##### Data supplied #####

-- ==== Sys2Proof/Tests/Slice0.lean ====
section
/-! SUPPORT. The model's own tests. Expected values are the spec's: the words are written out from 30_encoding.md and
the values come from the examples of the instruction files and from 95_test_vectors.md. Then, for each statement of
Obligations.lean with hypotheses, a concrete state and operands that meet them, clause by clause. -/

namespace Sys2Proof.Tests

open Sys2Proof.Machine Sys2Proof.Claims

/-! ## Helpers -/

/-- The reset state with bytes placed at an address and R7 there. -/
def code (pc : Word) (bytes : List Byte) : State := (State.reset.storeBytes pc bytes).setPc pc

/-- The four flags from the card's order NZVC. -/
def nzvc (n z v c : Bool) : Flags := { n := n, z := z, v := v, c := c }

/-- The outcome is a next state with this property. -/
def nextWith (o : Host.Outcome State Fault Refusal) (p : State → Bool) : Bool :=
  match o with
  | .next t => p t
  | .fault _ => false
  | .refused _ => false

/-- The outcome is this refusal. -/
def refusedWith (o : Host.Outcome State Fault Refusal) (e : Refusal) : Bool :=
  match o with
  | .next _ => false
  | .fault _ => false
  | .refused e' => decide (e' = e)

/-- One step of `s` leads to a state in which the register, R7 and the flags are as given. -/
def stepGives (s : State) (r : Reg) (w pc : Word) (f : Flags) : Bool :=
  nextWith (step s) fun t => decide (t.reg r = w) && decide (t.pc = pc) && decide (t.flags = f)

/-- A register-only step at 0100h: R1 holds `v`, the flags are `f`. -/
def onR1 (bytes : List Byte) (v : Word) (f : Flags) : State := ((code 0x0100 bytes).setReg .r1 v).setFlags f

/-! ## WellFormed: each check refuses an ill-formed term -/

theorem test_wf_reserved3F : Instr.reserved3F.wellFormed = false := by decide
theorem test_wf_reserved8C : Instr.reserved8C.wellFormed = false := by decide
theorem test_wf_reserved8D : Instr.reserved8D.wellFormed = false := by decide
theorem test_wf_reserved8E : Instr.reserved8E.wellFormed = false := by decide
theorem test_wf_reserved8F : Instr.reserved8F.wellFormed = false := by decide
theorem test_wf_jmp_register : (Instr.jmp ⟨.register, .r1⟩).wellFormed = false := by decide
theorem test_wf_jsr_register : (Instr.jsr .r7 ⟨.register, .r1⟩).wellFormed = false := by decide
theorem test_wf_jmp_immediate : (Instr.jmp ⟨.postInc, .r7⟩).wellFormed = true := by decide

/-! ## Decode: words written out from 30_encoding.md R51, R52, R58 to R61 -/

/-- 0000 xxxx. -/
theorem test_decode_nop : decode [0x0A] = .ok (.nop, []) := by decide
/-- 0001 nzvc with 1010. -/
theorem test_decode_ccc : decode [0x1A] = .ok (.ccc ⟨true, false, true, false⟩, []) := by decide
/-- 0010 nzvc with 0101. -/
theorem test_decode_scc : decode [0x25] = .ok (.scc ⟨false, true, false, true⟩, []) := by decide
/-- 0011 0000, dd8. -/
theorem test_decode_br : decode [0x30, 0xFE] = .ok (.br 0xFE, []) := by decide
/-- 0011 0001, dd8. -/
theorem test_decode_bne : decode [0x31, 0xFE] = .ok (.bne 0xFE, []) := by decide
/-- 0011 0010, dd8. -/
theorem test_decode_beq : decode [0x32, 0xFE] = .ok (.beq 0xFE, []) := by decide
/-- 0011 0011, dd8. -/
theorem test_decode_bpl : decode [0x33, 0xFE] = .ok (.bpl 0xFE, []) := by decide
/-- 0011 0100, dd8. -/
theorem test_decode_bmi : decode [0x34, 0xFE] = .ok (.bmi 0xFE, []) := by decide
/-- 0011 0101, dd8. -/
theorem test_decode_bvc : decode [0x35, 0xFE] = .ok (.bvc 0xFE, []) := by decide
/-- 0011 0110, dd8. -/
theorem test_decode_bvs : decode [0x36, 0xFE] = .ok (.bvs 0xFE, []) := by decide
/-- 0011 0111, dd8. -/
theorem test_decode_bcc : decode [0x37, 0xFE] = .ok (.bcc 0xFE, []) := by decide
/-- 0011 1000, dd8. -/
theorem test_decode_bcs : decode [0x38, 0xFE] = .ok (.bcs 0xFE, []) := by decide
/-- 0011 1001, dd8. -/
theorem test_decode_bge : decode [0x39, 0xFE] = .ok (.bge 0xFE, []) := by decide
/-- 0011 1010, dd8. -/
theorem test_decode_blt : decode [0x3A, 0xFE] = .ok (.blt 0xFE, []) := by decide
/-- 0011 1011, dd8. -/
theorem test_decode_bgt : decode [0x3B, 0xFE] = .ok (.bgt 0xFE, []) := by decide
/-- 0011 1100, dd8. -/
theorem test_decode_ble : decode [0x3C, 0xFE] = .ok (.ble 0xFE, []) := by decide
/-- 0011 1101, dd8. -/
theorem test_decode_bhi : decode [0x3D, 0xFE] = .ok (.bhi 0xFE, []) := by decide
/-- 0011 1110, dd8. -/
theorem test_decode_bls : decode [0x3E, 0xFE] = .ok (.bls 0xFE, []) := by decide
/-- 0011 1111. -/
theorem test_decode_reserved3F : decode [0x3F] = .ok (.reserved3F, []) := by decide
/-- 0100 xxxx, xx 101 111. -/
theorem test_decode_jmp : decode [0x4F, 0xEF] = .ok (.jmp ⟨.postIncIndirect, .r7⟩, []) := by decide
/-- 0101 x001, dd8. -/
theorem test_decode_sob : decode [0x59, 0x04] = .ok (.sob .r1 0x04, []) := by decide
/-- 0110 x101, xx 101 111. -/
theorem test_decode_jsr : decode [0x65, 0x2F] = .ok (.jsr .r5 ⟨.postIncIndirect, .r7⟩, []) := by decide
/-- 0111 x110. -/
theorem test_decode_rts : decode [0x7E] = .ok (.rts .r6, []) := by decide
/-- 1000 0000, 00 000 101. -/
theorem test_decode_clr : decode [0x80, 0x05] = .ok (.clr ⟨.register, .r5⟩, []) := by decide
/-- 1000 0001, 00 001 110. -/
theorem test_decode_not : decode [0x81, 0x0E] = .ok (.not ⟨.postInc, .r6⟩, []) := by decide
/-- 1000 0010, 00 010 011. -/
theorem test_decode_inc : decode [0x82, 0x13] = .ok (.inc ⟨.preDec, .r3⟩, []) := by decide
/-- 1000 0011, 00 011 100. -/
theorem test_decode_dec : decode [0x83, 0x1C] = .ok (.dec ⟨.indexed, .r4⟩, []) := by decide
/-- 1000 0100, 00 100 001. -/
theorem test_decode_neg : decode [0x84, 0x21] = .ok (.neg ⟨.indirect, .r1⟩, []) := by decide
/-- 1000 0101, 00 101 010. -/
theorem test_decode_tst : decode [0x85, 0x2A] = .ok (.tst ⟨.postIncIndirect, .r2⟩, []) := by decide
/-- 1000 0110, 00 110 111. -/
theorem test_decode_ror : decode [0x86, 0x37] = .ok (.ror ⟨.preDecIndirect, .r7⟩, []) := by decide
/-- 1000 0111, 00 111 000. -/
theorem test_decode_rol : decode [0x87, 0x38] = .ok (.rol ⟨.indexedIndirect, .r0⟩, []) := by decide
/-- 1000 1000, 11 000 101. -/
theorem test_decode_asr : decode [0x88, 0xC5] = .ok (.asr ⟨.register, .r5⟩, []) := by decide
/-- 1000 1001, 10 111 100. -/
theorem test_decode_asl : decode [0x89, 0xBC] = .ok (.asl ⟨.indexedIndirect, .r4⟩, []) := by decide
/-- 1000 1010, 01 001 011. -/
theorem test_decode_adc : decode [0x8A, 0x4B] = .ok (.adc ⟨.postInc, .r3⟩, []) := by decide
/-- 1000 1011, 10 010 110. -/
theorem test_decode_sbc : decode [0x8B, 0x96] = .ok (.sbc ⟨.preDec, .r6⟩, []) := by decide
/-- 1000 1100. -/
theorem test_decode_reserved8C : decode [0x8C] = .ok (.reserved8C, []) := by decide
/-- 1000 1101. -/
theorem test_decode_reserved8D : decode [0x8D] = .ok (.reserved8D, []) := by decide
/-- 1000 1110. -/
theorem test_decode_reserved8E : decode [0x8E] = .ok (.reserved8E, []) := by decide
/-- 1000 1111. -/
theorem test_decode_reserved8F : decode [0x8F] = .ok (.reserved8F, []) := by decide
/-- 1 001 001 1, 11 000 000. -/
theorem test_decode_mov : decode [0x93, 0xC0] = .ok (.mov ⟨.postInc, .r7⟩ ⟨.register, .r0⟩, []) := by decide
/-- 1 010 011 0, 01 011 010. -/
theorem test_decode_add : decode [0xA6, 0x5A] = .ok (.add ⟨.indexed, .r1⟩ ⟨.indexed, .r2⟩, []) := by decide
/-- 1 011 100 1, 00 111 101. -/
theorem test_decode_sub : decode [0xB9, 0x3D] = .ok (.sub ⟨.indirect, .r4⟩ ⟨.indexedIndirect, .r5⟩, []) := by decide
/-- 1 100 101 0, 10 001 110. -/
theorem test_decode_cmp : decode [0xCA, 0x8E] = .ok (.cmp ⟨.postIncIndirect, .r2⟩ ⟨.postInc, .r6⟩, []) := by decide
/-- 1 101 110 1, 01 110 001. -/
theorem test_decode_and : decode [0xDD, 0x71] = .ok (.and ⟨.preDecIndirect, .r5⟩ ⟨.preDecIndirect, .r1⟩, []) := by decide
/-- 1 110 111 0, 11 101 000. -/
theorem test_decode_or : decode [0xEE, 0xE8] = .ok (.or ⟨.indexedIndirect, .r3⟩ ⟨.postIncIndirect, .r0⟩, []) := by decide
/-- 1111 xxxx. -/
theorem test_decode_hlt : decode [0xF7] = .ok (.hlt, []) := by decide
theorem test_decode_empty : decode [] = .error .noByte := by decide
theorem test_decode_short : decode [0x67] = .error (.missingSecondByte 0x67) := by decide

#####
##### Data supplied #####

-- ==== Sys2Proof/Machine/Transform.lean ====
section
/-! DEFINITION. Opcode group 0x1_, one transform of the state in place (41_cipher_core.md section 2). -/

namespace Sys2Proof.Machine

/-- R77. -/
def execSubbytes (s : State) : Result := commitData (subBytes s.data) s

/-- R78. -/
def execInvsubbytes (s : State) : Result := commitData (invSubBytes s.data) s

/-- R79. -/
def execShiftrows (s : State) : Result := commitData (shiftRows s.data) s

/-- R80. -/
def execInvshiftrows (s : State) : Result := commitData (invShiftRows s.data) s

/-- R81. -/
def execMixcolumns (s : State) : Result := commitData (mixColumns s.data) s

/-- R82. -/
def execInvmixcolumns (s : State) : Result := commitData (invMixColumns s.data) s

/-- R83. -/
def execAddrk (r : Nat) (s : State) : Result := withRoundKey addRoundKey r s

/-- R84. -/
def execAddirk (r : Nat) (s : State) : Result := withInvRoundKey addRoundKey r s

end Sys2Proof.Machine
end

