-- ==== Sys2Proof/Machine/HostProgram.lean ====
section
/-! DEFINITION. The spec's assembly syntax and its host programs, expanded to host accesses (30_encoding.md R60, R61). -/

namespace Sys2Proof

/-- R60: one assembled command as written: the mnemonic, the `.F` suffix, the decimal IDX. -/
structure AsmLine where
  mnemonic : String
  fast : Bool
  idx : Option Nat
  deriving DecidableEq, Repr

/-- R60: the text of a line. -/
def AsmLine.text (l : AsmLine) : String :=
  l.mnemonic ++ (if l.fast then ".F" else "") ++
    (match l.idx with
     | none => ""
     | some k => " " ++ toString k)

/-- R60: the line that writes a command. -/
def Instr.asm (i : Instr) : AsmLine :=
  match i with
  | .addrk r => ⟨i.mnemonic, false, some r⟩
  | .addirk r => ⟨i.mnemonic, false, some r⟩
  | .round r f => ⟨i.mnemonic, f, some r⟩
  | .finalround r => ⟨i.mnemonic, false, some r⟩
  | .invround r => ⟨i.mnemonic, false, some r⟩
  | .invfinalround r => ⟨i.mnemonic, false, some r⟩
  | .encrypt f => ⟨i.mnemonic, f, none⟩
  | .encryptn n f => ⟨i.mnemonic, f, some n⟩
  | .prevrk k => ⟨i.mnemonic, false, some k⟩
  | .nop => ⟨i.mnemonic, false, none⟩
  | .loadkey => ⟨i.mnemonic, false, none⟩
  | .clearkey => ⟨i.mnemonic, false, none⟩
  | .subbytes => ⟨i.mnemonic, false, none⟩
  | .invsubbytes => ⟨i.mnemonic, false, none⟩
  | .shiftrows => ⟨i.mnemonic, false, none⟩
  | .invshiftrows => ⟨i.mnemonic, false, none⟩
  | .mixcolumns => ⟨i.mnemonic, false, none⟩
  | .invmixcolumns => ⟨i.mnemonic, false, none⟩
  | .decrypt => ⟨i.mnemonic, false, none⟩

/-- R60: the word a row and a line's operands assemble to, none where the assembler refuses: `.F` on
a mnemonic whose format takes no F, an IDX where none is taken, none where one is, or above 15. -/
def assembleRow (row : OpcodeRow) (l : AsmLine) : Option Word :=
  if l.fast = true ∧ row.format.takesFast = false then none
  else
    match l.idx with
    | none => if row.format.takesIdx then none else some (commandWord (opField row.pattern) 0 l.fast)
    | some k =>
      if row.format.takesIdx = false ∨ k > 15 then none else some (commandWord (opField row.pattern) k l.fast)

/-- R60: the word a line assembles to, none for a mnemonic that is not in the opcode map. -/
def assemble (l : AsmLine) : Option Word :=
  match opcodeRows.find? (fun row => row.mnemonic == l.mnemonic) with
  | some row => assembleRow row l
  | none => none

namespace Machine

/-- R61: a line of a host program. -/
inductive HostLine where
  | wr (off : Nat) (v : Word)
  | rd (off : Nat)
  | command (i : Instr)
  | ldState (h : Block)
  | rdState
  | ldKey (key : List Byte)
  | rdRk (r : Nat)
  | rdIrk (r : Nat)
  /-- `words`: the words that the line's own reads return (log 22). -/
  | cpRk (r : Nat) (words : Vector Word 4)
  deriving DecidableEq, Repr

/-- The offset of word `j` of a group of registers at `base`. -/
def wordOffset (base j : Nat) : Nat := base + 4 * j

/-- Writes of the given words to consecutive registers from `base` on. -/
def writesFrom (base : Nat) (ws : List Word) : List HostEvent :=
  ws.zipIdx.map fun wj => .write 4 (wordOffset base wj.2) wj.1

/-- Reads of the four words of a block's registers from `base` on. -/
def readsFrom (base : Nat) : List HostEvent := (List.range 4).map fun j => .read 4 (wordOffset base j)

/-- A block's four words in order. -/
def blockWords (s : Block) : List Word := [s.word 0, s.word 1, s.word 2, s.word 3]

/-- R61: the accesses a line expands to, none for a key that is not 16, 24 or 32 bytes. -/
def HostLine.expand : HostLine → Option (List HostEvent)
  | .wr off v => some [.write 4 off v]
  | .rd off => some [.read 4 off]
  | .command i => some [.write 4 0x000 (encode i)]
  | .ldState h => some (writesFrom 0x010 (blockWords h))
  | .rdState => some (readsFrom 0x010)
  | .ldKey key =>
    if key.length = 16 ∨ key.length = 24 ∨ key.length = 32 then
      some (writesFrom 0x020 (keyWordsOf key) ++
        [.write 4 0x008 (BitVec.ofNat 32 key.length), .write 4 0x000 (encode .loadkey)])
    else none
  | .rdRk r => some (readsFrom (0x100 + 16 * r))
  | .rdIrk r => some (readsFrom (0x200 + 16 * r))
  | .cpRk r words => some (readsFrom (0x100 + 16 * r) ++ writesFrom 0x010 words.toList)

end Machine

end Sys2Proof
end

#####

#### Required action
Give back the records above exactly, limited to the lines between the one holding "-- ==== Sys2Proof/Tests/Slice0.lean" and the one holding "this refusal. -/", inclusive.

#### Exercise result
-- ==== Sys2Proof/Tests/Slice0.lean ====
section
/-! SUPPORT. The model's own tests. Expected values are the spec's: the words are written out from 30_encoding.md and
the values come from the examples of the instruction files and from 95_test_vectors.md. Then, for each statement of
Obligations.lean with hypotheses, a concrete state and operands that meet them, clause by clause. -/

namespace Sys2Proof.Tests

open Sys2Proof.Machine Sys2Proof.Claims

/-! ## Helpers -/

/-- The reset state with bytes placed at an address and R7 there. -/
def code (pc : Word) (bytes : List Byte) : State := (State.reset.storeBytes pc bytes).setPc pc

/-- The four flags from the card's order NZVC. -/
def nzvc (n z v c : Bool) : Flags := { n := n, z := z, v := v, c := c }

/-- The outcome is a next state with this property. -/
def nextWith (o : Host.Outcome State Fault Refusal) (p : State → Bool) : Bool :=
  match o with
  | .next t => p t
  | .fault _ => false
  | .refused _ => false

/-- The outcome is this refusal. -/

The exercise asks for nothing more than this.